A similarity calculation device that calculates the similarity of a plurality of machine language instruction sequences,
Reduced instruction sequence generation means for generating a reduced instruction sequence that is an array of reduced instructions obtained by removing an operand part from each machine language instruction included in the machine language instruction sequence for each of the plurality of machine language instruction sequences;
A longest common partial sequence extracting means for comparing the reduced instruction sequences generated by the reduced instruction sequence generating means and extracting a longest common partial sequence;
A similarity calculation device comprising: similarity calculation means for calculating similarity of the machine language instruction sequence based on the longest common partial sequence extracted by the longest common partial sequence extraction means.

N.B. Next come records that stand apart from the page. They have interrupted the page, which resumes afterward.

/-- The completion itself. -/
def completeLaunch (s : State) (l : Launch) : State :=
  let d := dropDeques s l.lid
  let status := if l.ended then 0x80 else if l.status != 0 then l.status else if l.asyncN != 0 then 0x11 else 0
  let l1 := { l with discard := d.2, complete := true, closed := true, stopped := 3, status := status,
                      firstC := if l.ended then 0xFFFFFFFF else l.firstC }
  let s1 := freeCtrs (setLaunch d.1 l1) l.lid
  let s2 := passQueue (writeCompletion s1 l1 status) l.queue
  (s.cores.map (·.1)).foldl settleDeque s2

/-- R367: the clusters of a launch that claims no more and has not claimed count as done, once its TICKET can be read (R169). -/
def settleTicket (s : State) (l : Launch) : State :=
  if l.stopped != 3 || !fwMayRead s (l.recAddr + 248) 4 || l.n ≤ ticketOf s l then s
  else addZero (fwStore s (gen0 s) (l.recAddr + 248) (bytesOfNat 4 l.n)) (l.recAddr + 252) (l.n - ticketOf s l)

/-- R367, R392: every cluster of the launch is done: bound chunks end, and the launch completes. A lock on its TICKET or DONE is
waited for (R169). -/
def tryComplete (s0 : State) (lid : Nat) : State :=
  match findLaunch s0 lid with
  | none => s0
  | some l =>
    let s := if l.complete then s0 else settleTicket s0 l
    if l.complete || !fwMayRead s (l.recAddr + 252) 4 || doneOf s l < l.n || s.clusters.any (fun k => k.id.lid == lid) then s
    else
      let s1 := ((chunksOf s lid).filter fun x => !x.2.fired).foldl cancelChunk s
      if (chunksOf s1 lid).isEmpty then
        match findLaunch s1 lid with
        | none => s1
        | some l1 => completeLaunch s1 l1
      else s1

/-! ## Fault records (R341) -/

def teamRecAddr (l : Launch) (c team : Nat) : Nat := l.faults + 64 + (c * l.teams + team) * (128 + 32 * l.groups)

/-- What a team's record says of the trap that ended it. -/
structure Blame where
  cause : Nat
  nested : Bool
  tid : Nat
  pc : DWord
  addr : DWord
  info : Word
  deriving DecidableEq, Repr

def Blame.none : Blame := ⟨0, false, 0, 0, 0, 0⟩

def teamRecord (tm : Team) (status : Nat) (b : Blame) : List Byte :=
  let bit (p : Bool) (k : Nat) : Nat := if p then k else 0
  bytesOfNat 1 status ++ bytesOfNat 1 b.cause
    ++ bytesOfNat 1 (bit b.nested 1 + bit (tm.asyncN != 0) 2 + bit (tm.groups.any fun g => g.kill != 0) 4 + bit (tm.replays != 0) 8)
    ++ bytesOfNat 1 0 ++ bytesOfNat 4 b.tid ++ bytesOfD b.pc ++ bytesOfD b.addr ++ bytesOfW b.info ++ bytesOfNat 4 tm.asyncN
    ++ bytesOfNat 1 tm.asyncErr ++ bytesOfNat 1 tm.asyncSlot ++ bytesOfNat 1 tm.asyncPos ++ List.replicate 5 0 ++ bytesOfD tm.asyncReq
    ++ bytesOfNat 4 tm.saves ++ bytesOfNat 4 tm.replays ++ List.replicate 72 0
    ++ tm.groups.flatMap fun g => bytesOfD g.kill ++ bytesOfD g.killPc ++ bytesOfD g.killAddr ++ List.replicate 8 0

2. The similarity calculation apparatus according to claim 1, wherein the longest common subsequence extraction unit extracts the longest common subsequence from the contracted instruction sequence based on a bit vectorization algorithm.

3. The similarity calculation apparatus according to claim 1, wherein the contracted instruction sequence generation unit generates a contracted instruction sequence that is an array of contracted instructions having a predetermined bit length.

4. The similarity according to claim 1, wherein the similarity calculation unit calculates the similarity of the machine language instruction sequence based on the length of the longest common subsequence. Calculation device.

The similarity calculation apparatus according to claim 1, wherein the similarity calculation unit extracts a difference between the machine language instruction sequences based on the longest common subsequence.

A similarity calculation method for calculating the similarity of a plurality of machine language instruction sequences,
For each of the plurality of machine language instruction sequences, a contracted instruction sequence generating step for generating a contracted instruction sequence that is an array of contracted instructions obtained by removing an operand part from each machine language instruction included in the machine language instruction sequence;
A longest common partial sequence extraction step of comparing the reduced instruction sequences generated in the reduced instruction sequence generation step and extracting a longest common partial sequence;
A similarity calculation step of calculating the similarity of the machine language instruction sequence based on the longest common subsequence extracted in the longest common subsequence extraction step.

A similarity calculation program for calculating the similarity of a plurality of machine language instruction sequences,
For each of the plurality of machine language instruction sequences, a contracted instruction sequence generation procedure for generating a contracted instruction sequence that is an array of contracted instructions obtained by removing an operand part from each machine language instruction included in the machine language instruction sequence;
A longest common partial sequence extraction procedure for comparing the reduced instruction sequences generated by the reduced instruction sequence generation procedure and extracting the longest common partial sequence;
A similarity calculation program for causing a computer to execute a similarity calculation procedure for calculating similarity of the machine language instruction sequence based on the longest common partial sequence extracted by the longest common subsequence extraction procedure.